> _Dataset_
■ ■ ■ ■

/-- The real-time clock (R432 to R443). -/
structure Rtc where
  /-- 48 + 15 bits; R432; reset 0 (L2). The RTC time in ticks: SECONDS × 32,768 + SUBSEC. -/
  ticks : Nat := 0
  /-- fraction; R433; reset 0 (L2). The part of a tick counted, in units of 1/(10⁹ × 2²⁰) tick. -/
  part : Nat := 0
  /-- signed −511 to 511; R433; reset 0 (L2). CAL. -/
  cal : Int := 0
  /-- signed 16 bits; R436; reset 0 (L2). LEAP_OFFSET. -/
  leapOffset : Int := 0
  /-- signed 16 bits; R436; reset 0 (L2). LEAP_NEW. -/
  leapNew : Int := 0
  /-- 64 bits; R436; reset 0, no change pending (L2). LEAP_TIME. -/
  leapTime : Nat := 0
  /-- 1 bit; R435; reset 1: VBAT is first applied. OSC_STOPPED. -/
  oscStopped : Bool := true
  /-- 1 bit; R435; reset 0 (L2). VBAT_LOW. -/
  vbatLow : Bool := false
  /-- 1 bit; R437; reset 0 (L2). FREEZE_TIMEOUT. -/
  freezeTimeout : Bool := false
  /-- 1 bit; R435; reset 0 (L2). The crystal gives no edge, so the counter stands still. -/
  halted : Bool := false
  /-- time; R453; reset none (L2). The instant of the last passed sync check, for SYNCED. -/
  syncedAt : Option Nat := none
  /-- shadow; R438; reset empty (L2). The host shadow. -/
  shadow : RtcShadow := {}
  /-- 4 alarms; R440; reset all disabled (L2). The alarms. -/
  alarms : Tab Alarm := []
  /-- 24 bits; R442; reset 0, off (L2). WAKE_PERIOD. -/
  wakePeriod : Nat := 0
  /-- 32 bits; R442; reset 0 (L2). WAKE_COUNT. -/
  wakeCount : Nat := 0
  /-- ticks; R442; reset 0 (L2). The RTC time up to which periodic wakes have been judged. -/
  wakeSeen : Nat := 0
  /-- seconds; R434; reset none (L2). The zone second at which the last sync check was made. -/
  lastSync : Option Nat := none
  /-- time; R433; reset none (L2). Zone time at which the running 1,024 s CAL measurement began. -/
  calStart : Option Nat := none
  /-- alarms and instants; R443; reset empty (L2). Alarms fired in STANDBY or OFF whose event waits for ACTIVE. -/
  offFires : List (Nat × Nat × Bool × Nat) := []
deriving DecidableEq, Repr

/-- An event that has arisen and has no SEQ yet: code, zone time and its 64-bit items (R445). -/
structure Event where
  /-- The event code, its class in the high byte. -/
  code : Nat
  /-- Zone time at which it arose. -/
  time : Nat
  /-- Its data, as 64-bit items. -/
  items : List (BitVec 64)
  /-- TIME_STATE was LOCKED when it arose. -/
  locked : Bool := false
deriving DecidableEq, Repr

/-- A record of the event ring (R444); the bytes follow from it. -/
structure EvRec where
  /-- SEQ. -/
  seq : Nat
  /-- KIND: 1 EVENT, 2 TRIGGER, 3 MARK, 4 CORRUPT. -/
  kind : Nat
  /-- FLAGS. -/
  flags : Nat
  /-- CODE. -/
  code : Nat
  /-- TIME. -/
  time : Nat
  /-- BOOT. -/
  boot : Nat
  /-- DATA bytes used. -/
  data : Bytes
  /-- ITEMS. -/
  items : Nat
  /-- SUPPRESSED. -/
  suppressed : Nat := 0
  /-- ABSENT. -/
  absent : Nat := 0
  /-- TRIG_GEN. -/
  trigGen : Nat := 0
deriving DecidableEq, Repr

/-- A trigger of the recorder with its running state (R446, R447). -/
structure Trigger where
  /-- The definition, 304 bytes. -/
  defn : Bytes := zeros 304
  /-- TRIG_GEN. -/
  gen : Nat := 0
  /-- The instant (1 ms tick count) from which the definition is in effect. -/
  since : Nat := 0
  /-- The instant of its last record, in ns of the local count. -/
  lastRecord : Option Nat := none
  /-- Firings held off since that record. -/
  suppressed : Nat := 0
  /-- LEVEL: armed for a rising crossing; none before the first firing while WATCH has not been seen below THRESHOLD. -/
  armedRise : Option Bool := none
  /-- LEVEL: armed for a falling crossing, likewise. -/
  armedFall : Option Bool := none
  /-- CHANGE: the watched value at the last firing, or at the first evaluation. -/
  lastValue : Option Rat := none
deriving DecidableEq, Repr

/-- The event recorder (R444 to R452). -/
structure Recorder where
  /-- 8,192 × 256 bytes; R444; reset empty ring (L4). The ring, by slot; an unlisted slot was never written. -/
  ring : Tab EvRec := []
  /-- slots; R451; reset empty (L2). Ring slots whose CRC fails. -/
  badSlots : List Nat := []
  /-- 1 bit; R451; reset 0 (L2). The ring has been checked at this start-up and the recorder takes records. -/
  ready : Bool := false
  /-- codes; R447; reset empty (L2). Codes of events queued outside the order of R448 since the last evaluation. -/
  newCodes : List Nat := []
  /-- 32 bits; R444; reset 1 at delivery. The next SEQ to be assigned, counted on past 2³²; shown modulo 2³². -/
  nextSeq : Nat := 1
  /-- 32 bits; R449, R452; reset 1 at delivery. The SEQ the next record written will carry, counted likewise. -/
  nextWrite : Nat := 1
  /-- 256 records; R449; reset empty (L2). The staging queue, oldest first. -/
  queue : List EvRec := []
  /-- events; R448; reset empty (L2). Events that arose since the last 1 ms instant, in order of arising. -/
  span : List Event := []
  /-- marks; R448; reset empty (L2). Marks taken in the span: mailbox, zone time and text. -/
  marks : List (Nat × Nat × Bytes) := []
  /-- firings; R448; reset empty (L2). Event-Fire commands taken in the span: mailbox and trigger. -/
  fires : List (Nat × Nat) := []
  /-- GAP under way; R449; reset none (L2). Records that found the queue full: count, first TIME, last TIME. -/
  gap : Option (Nat × Nat × Nat) := none
  /-- ms; R448; reset 0 (L2). The tick-count instant, in whole ms, of the last evaluation. -/
  lastTick : Nat := 0
  /-- 128 × 304 bytes; R446; reset all OFF (default). The trigger definitions. -/
  triggers : Tab Trigger := []
  /-- 16 bits; R454; reset 0 (L2). QUEUE_PEAK. -/
  queuePeak : Nat := 0
  /-- 32 bits; R454; reset 0 (L2). GAP_RECORDS. -/
  gapRecords : Nat := 0
  /-- 32 bits; R454; reset 0 (L2). CORRUPT_SLOTS. -/
  corruptSlots : Nat := 0
  /-- 16 bits; R444; reset 1: the delivery start itself (L4). BOOT, Keeper starts of every kind. -/
  boot : Nat := 1
  /-- events; R450; reset empty (L2). Events that arose in STANDBY, kept in the VBAT domain. -/
  standbyEvents : List Event := []
  /-- VBAT record; R450; reset none (L2). Records lost with the queue: count, first and last TIME. -/
  lost : Option (Nat × Nat × Nat) := none
deriving DecidableEq, Repr

/-- A zone model: its header and the rows of its six tables, each row its bytes (R87 to R92). -/
structure ModelImage where
  /-- The 64 header bytes. -/
  header : Bytes := zeros 64
  /-- NODE rows, 16 bytes each. -/
  nodes : List Bytes := []
  /-- PIPE rows, 32 bytes each. -/
  pipes : List Bytes := []
  /-- ELEMENT rows, 48 bytes each. -/
  elements : List Bytes := []
  /-- SENSOR rows, 28 bytes each. -/
  sensors : List Bytes := []
  /-- UNIT rows, 16 bytes each. -/
  units : List Bytes := []
  /-- GROUP rows, 16 bytes each. -/
  groups : List Bytes := []
deriving DecidableEq, Repr

/-- A model load in progress (R97 to R101). -/
structure ModelLoad where
  /-- Its progress entry. -/
  entry : Nat
  /-- The image so far, its header first. -/
  image : ModelImage
  /-- The instant of its last Put or Commit. -/
  last : Nat
  /-- MODE and ACTIVATION_TIME of the accepted Commit. -/
  commit : Option (Nat × Nat) := none
  /-- The load's own validation and read-back have ended well. -/
  validated : Bool := false
  /-- The twin item that carries the model, when one is sent. -/
  twinItem : Option Nat := none
  /-- The standby has acknowledged the model. -/
  twinAcked : Bool := false
  /-- T_A once chosen and sent to the standby, before its acknowledgement. -/
  chosen : Option Nat := none
deriving DecidableEq, Repr

/-- A committed model that awaits its activation instant (R100 step 4, R103). -/
structure ModelPending where
  /-- Its image. -/
  image : ModelImage
  /-- Its slot. -/
  slot : Nat
  /-- T_A, zone ns. -/
  tA : Nat
  /-- The progress entry of its load, if this module started it. -/
  entry : Option Nat
deriving DecidableEq, Repr

/-- The model store (03). -/
structure ModelStore where
  /-- model; R97, R99; reset none (no model at delivery). The active model. -/
  active : Option ModelImage := none
  /-- 1 bit; R96; reset 0 (L2). The slot of the active model. -/
  slot : Nat := 0
  /-- 64 bits; R97; reset 0 (R99). ACTIVATION_TIME of the active model. -/
  activation : Nat := 0
  /-- model record; R96, R103; reset none. The committed model awaiting its instant. -/
  pending : Option ModelPending := none
  /-- operation; R97; reset none (L2). The load in progress. -/
  load : Option ModelLoad := none
  /-- 2 × 24 MiB; R96; reset empty (L4). The flash model slots. -/
  slot0 : Option ModelImage := none
  /-- 2 × 24 MiB; R96; reset empty (L4). The second flash model slot. -/
  slot1 : Option ModelImage := none
  /-- standby copy; R100; reset none (L2). The model a standby is receiving over the twin link. -/
  replica : Option ModelImage := none
deriving DecidableEq, Repr

/-- A binding's aligned value for one solve (R113 to R115). -/
structure Aligned where
  /-- The model value SCALE × x + OFFSET, binary32 bits. -/
  value : Nat
  /-- Age in ns. -/
  age : Nat
  /-- Quality code of R115. -/
  quality : Nat
deriving DecidableEq, Repr

/-- One published state: the records Solver-Read-State returns (R148). -/
structure PubState where
  /-- EPOCH_TIME. -/
  epoch : Nat
  /-- Node records, 16 bytes each. -/
  nodes : List Bytes
  /-- Pipe records, 16 bytes each. -/
  pipes : List Bytes
  /-- Element records, 16 bytes each. -/
  elements : List Bytes
  /-- Binding records, 16 bytes each. -/
  bindings : List Bytes
  /-- Store records, 128 bytes each. -/
  stores : List Bytes
deriving DecidableEq, Repr

/-- A hydraulic state: what a solve ends with, and what the next one starts from (R112, R141). -/
structure Hydro where
  /-- Node pressures, Pa, binary64. -/
  pressures : List Nat
  /-- Pipe flows, m³/s, binary64. -/
  pipes : List Nat
  /-- Element flows, m³/s, binary64: the estimate d_j of a SUBSTATION or STORE. -/
  elements : List Nat
  /-- Element modes: 0 SPEED, 1 DP, 2 CLOSED of a pump; 0 for every other. -/
  modes : List Nat
deriving DecidableEq, Repr

/-- The thermal state (R133 to R137). -/
structure Thermal where
  /-- Per pipe its parcels from FROM_NODE to TO_NODE: volume and temperature, binary32. -/
  pipes : List (List (Nat × Nat))
  /-- Node temperatures, binary32. -/
  nodes : List Nat
  /-- Per element T_in and T_out of the last step, binary32. -/
  elements : List (Nat × Nat)
  /-- Per STORE element its 32 layer temperatures, layer 0 first, binary32. -/
  stores : Tab (List Nat)
  /-- Per pipe the outlet temperature of the last step, binary32, and whether it was an instantaneous link. -/
  outs : List (Nat × Bool)
deriving DecidableEq, Repr

/-- An entry of the thermal path table: source element, fraction, delay in s, gain (R138, R139), binary32. -/
structure PathEntry where
  /-- PLANT or STORE element index. -/
  source : Nat
  /-- Fraction w. -/
  frac : Nat
  /-- Delay τ. -/
  delay : Nat
  /-- Gain a. -/
  gain : Nat
deriving DecidableEq, Repr

/-- The sensitivity set (R138). -/
structure Sens where
  /-- The epoch instant it is tagged with. -/
  epoch : Nat
  /-- Conductance D of every pipe, binary64; 0 where the edge is removed. -/
  pipes : List Nat
  /-- Conductance D of every element, binary64; 0 where it has no law or is removed. -/
  elements : List Nat
  /-- Thermal path table per node that is the supply node of a SUBSTATION or a CRITICAL_POINT, and the fraction left over. -/
  paths : Tab (List PathEntry × Nat)
  /-- ∂d ÷ ∂T_supply of each SUBSTATION, binary32. -/
  response : Tab Nat
deriving DecidableEq, Repr

/-- The solver's running solve (R109). -/
structure Solve where
  /-- t0, the epoch instant. -/
  t0 : Nat
  /-- Aligned bindings, by row. -/
  aligned : List Aligned
  /-- EST_LIMIT has been set by the 80 ms bound. -/
  estLimit : Bool := false
  /-- The Newton solve ended NOT_CONVERGED at the 120 ms bound. -/
  newtonOver : Bool := false
  /-- The solve has been restarted once (R108). -/
  restarted : Bool := false
  /-- The local instant at which it started. -/
  startedAt : Nat
  /-- It starts from the flat start (R141). -/
  flat : Bool
  /-- An epoch instant has passed during it (R29). -/
  overran : Bool := false
deriving DecidableEq, Repr

/-- A warm start in progress (R149). -/
structure WarmStart where
  /-- Its progress entry. -/
  entry : Nat
  /-- MODE. -/
  mode : Nat
deriving DecidableEq, Repr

■ ■ ■ ■

> _About this task_
Where the data above reaches the line holding "structure ModelPending where", begin printing, and stop after the line holding "of R115. -/". Each line must be reproduced exactly, with nothing else added.

> _Solution for this task_
structure ModelPending where
  /-- Its image. -/
  image : ModelImage
  /-- Its slot. -/
  slot : Nat
  /-- T_A, zone ns. -/
  tA : Nat
  /-- The progress entry of its load, if this module started it. -/
  entry : Option Nat
deriving DecidableEq, Repr

/-- The model store (03). -/
structure ModelStore where
  /-- model; R97, R99; reset none (no model at delivery). The active model. -/
  active : Option ModelImage := none
  /-- 1 bit; R96; reset 0 (L2). The slot of the active model. -/
  slot : Nat := 0
  /-- 64 bits; R97; reset 0 (R99). ACTIVATION_TIME of the active model. -/
  activation : Nat := 0
  /-- model record; R96, R103; reset none. The committed model awaiting its instant. -/
  pending : Option ModelPending := none
  /-- operation; R97; reset none (L2). The load in progress. -/
  load : Option ModelLoad := none
  /-- 2 × 24 MiB; R96; reset empty (L4). The flash model slots. -/
  slot0 : Option ModelImage := none
  /-- 2 × 24 MiB; R96; reset empty (L4). The second flash model slot. -/
  slot1 : Option ModelImage := none
  /-- standby copy; R100; reset none (L2). The model a standby is receiving over the twin link. -/
  replica : Option ModelImage := none
deriving DecidableEq, Repr

/-- A binding's aligned value for one solve (R113 to R115). -/
structure Aligned where
  /-- The model value SCALE × x + OFFSET, binary32 bits. -/
  value : Nat
  /-- Age in ns. -/
  age : Nat
  /-- Quality code of R115. -/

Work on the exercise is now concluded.